(Beginning of SUPPLIED DATA)

-- ==== Sys2Proof/Machine/StreamDesc.lean ====
section
/-! DEFINITION. Sys2Proof/Machine/StreamDesc.lean: a stream descriptor's fields, where its elements lie, its hulls and the checks of its start that need no memory (R109 to R121, R148 to R151, R246, R247). -/

namespace Sys2Proof.Machine

/-! ### Fields (R148) -/

/-- One side of a descriptor: base, format, layout, strides and its own two inner extents (R149). -/
structure SideS where
  base : Int
  f : EFmt
  blk : Bool
  s1 : Int
  s2 : Int
  s3 : Int
  e0 : Nat
  e1 : Nat
  deriving DecidableEq, Repr

/-- A descriptor as its engine reads it. -/
structure DescP where
  src : SideS
  dst : SideS
  e2 : Nat
  e3 : Nat
  idxOff : Nat
  idxLimit : Nat
  idxSide : Nat
  dop : Nat
  tr : Bool
  sat : Bool
  view : Option EFmt
  scale : Int
  prefetch : Bool
  cellar : Bool
  /-- Of a Cellar descriptor: its destination is the Cellar (R246). -/
  fill : Bool
  ctKind : Nat
  ctId : Nat
  count : Nat
  /-- A reserved field is set, or a code or width is out of range (R150). -/
  bad : Bool
  deriving DecidableEq, Repr

/-- A width of format 11 is legal; other formats carry none. -/
def widthOk (fmt w : Nat) : Bool := fmt != 11 || (decide (1 ≤ w) && decide (w ≤ 8))

/-- Read a descriptor from its 64 bytes (R148). With TRANSPOSE the destination's inner extents are exchanged (R149). -/
def parseDesc (b : Bytes) : DescP :=
  let u (o n : Nat) : Nat := leAt b o n
  let i32 (o : Nat) : Int := sextNat 32 (leAt b o 4)
  let fa := u 52 2
  let fb := u 54 2
  let ctrl := u 57 1
  let ct := u 58 2
  let sf : EFmt := ⟨bitsN fa 3 0, bitsN fa 11 8, bitN fb 8⟩
  let df : EFmt := ⟨bitsN fa 7 4, bitsN fa 15 12, bitN fb 9⟩
  let vf := bitsN fb 3 0
  let vw := bitsN fb 7 4
  let tr := bitN fb 11
  let e0 := u 12 2
  let e1 := u 14 2
  { src := ⟨u 0 6, sf, bitN fb 12, i32 20, i32 24, i32 28, e0, e1⟩
    dst := ⟨u 6 6, df, bitN fb 13, i32 32, i32 36, i32 40, if tr then e1 else e0, if tr then e0 else e1⟩
    e2 := u 16 2, e3 := u 18 2, idxOff := u 44 3, idxLimit := u 48 4, idxSide := bitsN ctrl 1 0, dop := bitsN fb 15 14
    tr := tr, sat := bitN fb 10, view := if vf = 15 then none else some ⟨vf, vw, sf.usgn⟩, scale := sextNat 8 (u 56 1)
    prefetch := bitN ctrl 3, cellar := bitN ctrl 2, fill := bitN ctrl 2 && u 6 6 == 0, ctKind := bitsN ct 15 14, ctId := bitsN ct 13 0, count := u 60 2
    bad := u 47 1 != 0 || bitsN ctrl 7 4 != 0 || decide (12 ≤ sf.fmt) || decide (12 ≤ df.fmt) || (decide (12 ≤ vf) && vf != 15)
      || !widthOk sf.fmt sf.pw || !widthOk df.fmt df.pw || !widthOk vf vw || (vf == 15 && vw != 0)
      || bitsN ctrl 1 0 == 3 || bitsN ct 15 14 == 3 || (bitsN ct 15 14 == 1 && decide (48 ≤ bitsN ct 13 0)) }

/-- Zero length (R151) (log entry 31, DEDUCED). -/
def DescP.zero (d : DescP) : Bool := d.src.e0 == 0 || d.src.e1 == 0 || d.e2 == 0 || d.e3 == 0

/-- Does the format move in whole groups (R109)? -/
def grouped (fmt : Nat) : Bool := decide (6 ≤ fmt)

/-! ### Geometry (R149) -/

/-- Block rows and block columns of a side. -/
def SideS.br (x : SideS) : Nat := (x.e1 + 31) / 32
def SideS.bc (x : SideS) : Nat := (x.e0 + 31) / 32

/-- Where row (a1, a2, a3) starts, and block (br, bc) of matrix (a2, a3). -/
def SideS.rowAt (x : SideS) (a1 a2 a3 : Nat) : Int := x.base + a1 * x.s1 + a2 * x.s2 + a3 * x.s3
def SideS.blockAt (x : SideS) (br bc a2 a3 : Nat) : Int := x.base + a2 * x.s2 + a3 * x.s3 + br * x.s1 + (bc * fmtBS x.f : Nat)

/-- A place of an element: none for a null record, in a row, or in a block. -/
inductive Loc where
  | null
  | row (a : Int) (col : Nat)
  | block (a : Int) (r c : Nat)
  deriving DecidableEq, Repr

/-- Place of element (a0, a1, a2, a3) on a side without an index table. -/
def SideS.loc (x : SideS) (a0 a1 a2 a3 : Nat) : Loc :=
  if x.blk then .block (x.blockAt (a1 / 32) (a0 / 32) a2 a3) (a1 % 32) (a0 % 32) else .row (x.rowAt a1 a2 a3) a0

/-- The null index (R116) (log entry 30, DEDUCED). -/
def nullIdx : Nat := 0xFFFFFFFF

/-- The dense side of a gather or scatter, and the side that the table indexes. -/
def DescP.dense (d : DescP) : SideS := if d.idxSide = 1 then d.dst else d.src
def DescP.indexed (d : DescP) : SideS := if d.idxSide = 1 then d.src else d.dst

(End of SUPPLIED DATA)

Each line in the data that holds the word "idxOff" must be copied.

*EXERCISE RESULT*
  idxOff : Nat
    e2 := u 16 2, e3 := u 18 2, idxOff := u 44 3, idxLimit := u 48 4, idxSide := bitsN ctrl 1 0, dop := bitsN fb 15 14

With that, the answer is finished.